The awful state of the world of mankind necessitated the coming of the Redeemer since there could be no hope of deliverance apart from Him. The character of God, which is righteousness, absolute and uncompromising, demands that every sin be dealt with. While God is merciful, gracious, and slow to anger, forgiving iniquities and transgressions, ”that will by no means clear the guilty” (Exodus 34:7). While God is love, God is also holy and righteous, so holy that He is “of purer eyes than to behold evil, and [canst] not look on iniquity” (Habakkuk 1:13). His righteousness demands that every sin must be dealt with impartially. In order to be true to Himself, God had to deal with the problem of sin. In order to deal justly and, at the same time, mercifully, someone had to suffer the death penalty for the sin of the world.

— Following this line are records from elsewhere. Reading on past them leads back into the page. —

-- ==== Sys2Proof/Machine/Core.lean ====
section
/-! DEFINITION. The machine the host reads. -/

/-- The GJ316 station. -/
def Sys2Proof.core : Host.Core :=
  { State := Sys2Proof.Machine.State, Fault := Sys2Proof.Machine.Fault, Refusal := Sys2Proof.Machine.Refusal,
    step := Sys2Proof.Machine.step, reset := Sys2Proof.Machine.State.reset }
end

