/-- DEMAND WRITE replaces the staged demand with the low twelve bits of its two data bytes, in every state the port
answers in; a transaction that ends with fewer than two complete data bytes changes nothing; the last command result
stays (R189). A whole transaction as one command is the model's (log 8). -/
def Obligations.DemandWriteStagesTwelveBits : Prop :=
  ∀ s : State, PortReady s →
    (∀ (b1 b2 : Byte) (rest : List Byte),
      ∃ t, exec (.demandWrite (whole (0x11#8 :: b1 :: b2 :: rest))) s = .next t ∧
        t.gen.staged.toNat = (256 * b1.toNat + b2.toNat) % 4096 ∧
        t.port.result = s.port.result ∧ t.port.flags = s.port.flags ∧
        PortAfter s t (0x11#8 :: b1 :: b2 :: rest) (List.replicate (rest.length + 2) 0) ∧
        t = { s with gen := { s.gen with staged := t.gen.staged }, port := t.port }) ∧
    (∀ bits : List Bool, bits.length < 24 → agrees (byteBits [0x11#8]) bits = true →
      ∃ t, exec (.demandWrite ⟨true, bits, false, true⟩) s = .next t ∧ SameStation s t ∧
        t.port.result = s.port.result ∧ t.port.flags = s.port.flags)

/-- ALERT MASK WRITE replaces the mask with its two data bytes, and with fewer complete it changes nothing. A code of no
request, or a COMMAND byte of no command, shifts out 00h and changes nothing at all (R190, R185, R195). A whole
transaction as one command is the model's (log 8). -/
def Obligations.MaskWriteAndUndefinedRequests : Prop :=
  ∀ s : State, PortReady s →
    (∀ (b1 b2 : Byte) (rest : List Byte),
      ∃ t, exec (.alertMaskWrite (whole (0x12#8 :: b1 :: b2 :: rest))) s = .next t ∧ SameStation s t ∧
        PortAfter s t (0x12#8 :: b1 :: b2 :: rest) (List.replicate (rest.length + 2) 0) ∧
        t.port.mask.toNat = 256 * b1.toNat + b2.toNat ∧
        t.port.flags = s.port.flags ∧ t.port.marks = s.port.marks ∧ t.port.result = s.port.result) ∧
    (∀ bits : List Bool, bits.length < 24 → agrees (byteBits [0x12#8]) bits = true →
      ∃ t, exec (.alertMaskWrite ⟨true, bits, false, true⟩) s = .next t ∧ SameStation s t ∧
        t.port.mask = s.port.mask ∧ t.port.flags = s.port.flags ∧ t.port.result = s.port.result) ∧
    (∀ (code : Byte) (bytes : List Byte), WellFormed.undefinedRequest code (whole (code :: bytes)) = true →
      ∃ t, exec (.undefinedRequest code (whole (code :: bytes))) s = .next t ∧ SameStation s t ∧
        PortAfter s t (code :: bytes) (List.replicate bytes.length 0) ∧
        t.port.flags = s.port.flags ∧ t.port.marks = s.port.marks ∧ t.port.mask = s.port.mask ∧
        t.port.result = s.port.result ∧ t.port.rosterPtr = s.port.rosterPtr)
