-- ==== Sys2Proof/Tests/Slice0.lean ====
section
/-! SUPPORT. Tests: ill-formed commands that the check refuses, examples of the spec on small states, and for every
statement a state and operands that meet its premises together. -/

namespace Sys2Proof.Tests

open Sys2Proof.Machine Sys2Proof.Safety

-- One theorem after the other: kernel evaluations that run side by side each hold a thread.
set_option Elab.async false

/-! ### Small states -/

/-- An image of station 5: BITTIME 4, P 1000, B 1, CORRMAX 8, PLANLEAD 4, DTA and DTB 25, OTBMIN 100, WALKSTEP 20,
FLTA a CUT line with SAMPLE 4 and COUNT 1, FLTB a LATCH line with SAMPLE 1 and COUNT 2, CUTLIMIT 1. -/
def img : Image where
  station := 5
  tickDiv := 2
  bitTime := 4
  p := 1000
  latency := 3
  activeLow := false
  autoJoin := false
  beaconInt := 1
  honourTrip := true
  corrMax := 8
  lockWin := 8
  planLead := 4
  maxMembers := 8
  dta := 25
  dtb := 25
  otbMin := 100
  walkStep := 20
  flta := ⟨.cut, 4, 1, true, .high⟩
  fltb := ⟨.latch, 1, 2, false, .high⟩
  cutLimit := 1
  initTrim := 0
  alertMask := 0x0008#16

/-- Station 5, DETACHED and FREE, at counter 100 of cycle 10, hunting on an idle bus. -/
def calm : State :=
  { State.reset with
    timer := { Timer.reset with run := .running, counter := 100, seq := 10, length := 1000, prevLength := 1000 }
    link := { Link.reset with tx := .idle, rx := .hunt }
    member := { Member.reset with state := .detached }
    gen := { Gen.reset with kind := some .dark, dueSeq := 11, ceiling := 821 }
    mon := { Monitor.reset .low .low with run := .running }
    loader := ⟨.accepted, 1, [], some img, ⟨.none, none, 1⟩, .power, 0, []⟩ }

/-- Station 5 with this membership state. -/
def inState (m : Membership) (s : State) : State :=
  { s with member := { s.member with state := m } }

/-- Station 5 at this counter value. -/
def atTick (n : Nat) (s : State) : State :=
  { s with timer := { s.timer with counter := n } }

/-- Station 5 in the set {2, 5} of epoch 7, LOCKED, with station 2 a MEMBER of the roster. -/
def grouped : State :=
  { calm with
    align := { Align.reset with state := .locked }
    roster := putAt rosterReset 2 { Entry.cleared with presence := .member, reported := some .active }
    plan := { PlanCtl.reset with epoch := some 7, set := some 0x0024#16, place := placeIn 1000 0x0024#16 5 }
    gen := { calm.gen with phi := 500, held := 500, dueSeq := 10 } }

/-- `grouped` as an ACTIVE station at its phase point, at the end of a live cycle's OTB. -/
def active : State :=
  atTick 500 { inState .active grouped with
    gen := { grouped.gen with
      kind := some .live, interval := some .otb, age := 200, unbroken := true, staged := 850, otaEff := 821 } }

/-- A line that is due for its sample. -/
def sampling (phase runCount : Nat) (asserted : Bool) : LineState :=
  { LineState.reset .low with phase := phase, runCount := runCount, asserted := asserted }

/-- This frame of another source stands at its end in the receiver. -/
def atEnd (f : Frame) (s : State) : State :=
  { s with
    timer := { s.timer with captureAge := frameLength f * 4, capture := some ⟨s.timer.seq, s.timer.counter⟩ }
    link := { s.link with rx := .receiving, rxBits := frameBits f } }

/-- The tick that ends the cycle has come. -/
def ending (s : State) : State :=
  { s with timer := { s.timer with counter := s.timer.length - 1, atEnd := true } }

/-- What a command leads to. -/
def after (i : Instr) (s : State) : State :=
  match exec i s with
  | .next t => t
  | .fault _ => s
  | .refused _ => s

/-- Nothing of the present instant is left to take. -/
def isSettled (c : Image) (s : State) : Bool :=
  stations.all (fun j => !silenceDue c s j) && !applyDue s && !listenDue c s && !joinDue c s && !drainDue c s &&
    !trimDue s && !issueDue s

theorem mem_stations (j : Station) : j ∈ stations := by
  revert j; decide

/-- The check is the premise. -/
theorem settled_of {c : Image} {s : State} (h : isSettled c s = true) : Settled c s := by
  simp only [isSettled, Bool.and_eq_true, List.all_eq_true, Bool.not_eq_true'] at h
  obtain ⟨⟨⟨⟨⟨⟨h1, h2⟩, h3⟩, h4⟩, h5⟩, h6⟩, h7⟩ := h
  exact ⟨fun j => h1 j (mem_stations j), h2, h3, h4, h5, h6, h7⟩

/-- The premises of a frame at its end, as a check. -/
def isAtEnd (f : Frame) (s : State) : Bool :=
  s.loader.config == some img && isSettled img s && s.link.rx == .receiving && s.link.tx != .sending &&
    judge s.link.rxBits == .valid f && s.timer.captureAge == frameLength f * img.bitTime

/-- The check is the premise. -/
theorem frameEnd_of {f : Frame} {s : State} (h : isAtEnd f s = true) : AtFrameEnd img f s := by
  simp only [isAtEnd, Bool.and_eq_true, beq_iff_eq, bne_iff_ne] at h
  obtain ⟨⟨⟨⟨⟨h1, h2⟩, h3⟩, h4⟩, h5⟩, h6⟩ := h
  exact ⟨h1, settled_of h2, h3, h4, h5, h6⟩

/-- A sound image of station 5: P 1000, LATENCY 3, AUTOJOIN, B 1. -/
def soundImage : List Byte :=
  [0x05#8, 0x03#8, 0xE8#8, 0x83#8, 0x00#8, 0x08#8, 0x08#8, 0x04#8,
    0x08#8, 0x19#8, 0x19#8, 0x00#8, 0x64#8, 0x14#8, 0x45#8, 0x93#8] ++
    [0x01#8, 0x00#8, 0x00#8, 0x08#8, 0x00#8, 0x00#8, 0x00#8, 0x00#8,
    0x00#8, 0x00#8, 0x00#8, 0x00#8, 0x00#8, 0x00#8, 0x2E#8, 0x91#8]

/-- The same image with CORRMAX 0 and its CRC made to match. -/
def badImage : List Byte :=
  [0x05#8, 0x03#8, 0xE8#8, 0x83#8, 0x00#8, 0x00#8, 0x08#8, 0x04#8,
    0x08#8, 0x19#8, 0x19#8, 0x00#8, 0x64#8, 0x14#8, 0x45#8, 0x93#8] ++
    [0x01#8, 0x00#8, 0x00#8, 0x08#8, 0x00#8, 0x00#8, 0x00#8, 0x00#8,
    0x00#8, 0x00#8, 0x00#8, 0x00#8, 0x00#8, 0x00#8, 0x23#8, 0x73#8]

/-- The loader reads in attempt 1. -/
def reading : State :=
  { State.reset with loader := ⟨.reading, 1, [], none, ⟨.none, none, 1⟩, .power, 0, []⟩ }

/-- A bit of a frame of station 5 in flight stands at its mid-bit sample. -/
def sendingAt (body : FrameBody) (bit : Nat) : State :=
  { grouped with
    timer := { grouped.timer with captureAge := bit * 4 + 2 }
    link := { grouped.link with
      qFault := some ⟨⟨.flta, true⟩, 0⟩
      tx := .sending
      inFlight := some ⟨⟨5, body⟩, true⟩
      rx := .receiving
      rxBits := (frameBits ⟨5, body⟩).take bit } }

/-- The body of a FAULT. -/
def faultBody : FrameBody :=
  .fault ⟨.flta, true, 10⟩

/-- The body of a BEACON of a member of the set {2, 5}. -/
def beaconOf (seq : Seq) (stamp : BitVec 12) : BeaconBody :=
  ⟨seq, stamp, .active, true, 7, false, 0, 2, 1, 1000⟩

/-- A plan of this epoch. -/
def planOf (epoch : Epoch) (issuer : Station) : PlanRecord :=
  ⟨epoch, issuer, 0x0224#16, 20⟩

/-- `s` with this pending plan. -/
def withPending (r : PlanRecord) (s : State) : State :=
  { s with plan := { s.plan with pending := some r } }

/-- `s` with this capture. -/
def withCapture (cap : TimePair) (s : State) : State :=
  { s with timer := { s.timer with capture := some cap } }

/-! ### Ill-formed commands -/

theorem test_image_is_32_bytes :
    (Instr.imageCheck 0 (List.replicate 31 0)).wellFormed = false ∧
    (Instr.imageCheck 10 (List.replicate 32 0)).wellFormed = false ∧
    (Instr.imageCheck 9 (List.replicate 32 0)).wellFormed = true := by decide

theorem test_boundary_takes_a_work_once :
    (Instr.cycleBoundary [.silence, .apply, .silence]).wellFormed = false ∧
    (Instr.cycleBoundary [.silence, .apply]).wellFormed = true := by decide

theorem test_bus_clear_has_nine_pulses :
    (Instr.attemptFailed (.noAckWriteAddress 10)).wellFormed = false ∧
    (Instr.attemptFailed (.noAckWordAddress 10)).wellFormed = false ∧
    (Instr.attemptFailed (.noAckReadAddress 10)).wellFormed = false ∧
    (Instr.attemptFailed (.noAckReadAddress 9)).wellFormed = true := by decide

theorem test_yield_bit :
    (Instr.yieldAt ⟨0, []⟩).wellFormed = false ∧ (Instr.yieldAt ⟨77, []⟩).wellFormed = false ∧
    (Instr.yieldAt ⟨76, [true]⟩).wellFormed = false ∧
    (Instr.yieldAt ⟨1, []⟩).wellFormed = true ∧ (Instr.yieldAt ⟨76, []⟩).wellFormed = true := by decide

theorem test_edge_bits :
    (Instr.sofEdge [true]).wellFormed = false ∧ (Instr.sofEdge (List.replicate 78 false)).wellFormed = false ∧
    (Instr.sofEdge []).wellFormed = true ∧ (Instr.sofEdge [false, true]).wellFormed = true := by decide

In the Person of Jesus Christ God solved the problem of the eternal well-being of the sinner. He sent His Son to die as the sinner’s perfect Substitute, and thereby redeemed the sinner. Man was lost to God and heaven, and God’s purpose in redemption could be realized only through the Incarnate Son of God, for the Son of God Incarnate is the connecting link bringing together God and sinful man. The sinner’s relation to Jesus Christ is vital. Christ became a man “that He by the grace of God should taste death for every man” (Hebrews 2:9). The Word, who is the eternal Son of God, became flesh and was obliged to be made in the likeness of man in order to redeem him.

Christ defined the purpose of His Incarnation and earthly ministry when He said, “I came not to call the righteous, but sinners to repentance” (Mark 2:17). There is no implication in these words that there is a sinful class of men who need repentance and another righteous class who do not. Nor is there a suggestion that there are “righteous ones,” for in Romans 3:10 it is said, “There is none righteous, no, not one.”

Consider the conditions under which Christ stated this purpose. Scribes and Pharisees were upbraiding Him because He had gone into the house of Levi to eat with publicans and sinners (Mark 2:14-16). His critics exalted themselves above sinners, priding themselves in an unpossessed righteousness which thereby excluded them from any realization or acknowledgement of their own sin.

In Levi’s house, however, there were those who recognized their sinful state. It was for this reason that the Lord Jesus went to that group, namely, to bring salvation to them. Physicians go into sick rooms, not because of the pleasantness of disease and suffering, but because of a desire to relieve and cure the sick. So sinners are the special objects of the Saviour’s love and power. He came into the world to save sinners.

Although all men are unrighteous, those scribes and Pharisees called themselves ”righteous,” for they were possessed of self-righteousness that is as “filthy rags” in God’s sight (Isaiah 64:6). Therefore, as they went about seeking to establish their own righteousness, they failed to see the purpose of His coming. Hence they never heeded the Saviour’s call to salvation. Their kind seldom do!

Had there been righteousness in the human heart, there would have been no need for the Incarnation of the Son of God. And only in the self-righteous heart of the religious, moral man, satisfied with himself, do we find the careless indifference to the Gospel of redemption. When a man assumes a righteousness all his own, he is outside the reach of the Great Physician. The man who excludes his own need of Christ misses the purpose of the Saviour’s coming and will not be saved. Each of us must say with the Apostle Paul, “This is a faithful saying, and worthy of all acceptation, that Christ Jesus came into the world to save sinners; of whom I am chief” (I Timothy 1:15).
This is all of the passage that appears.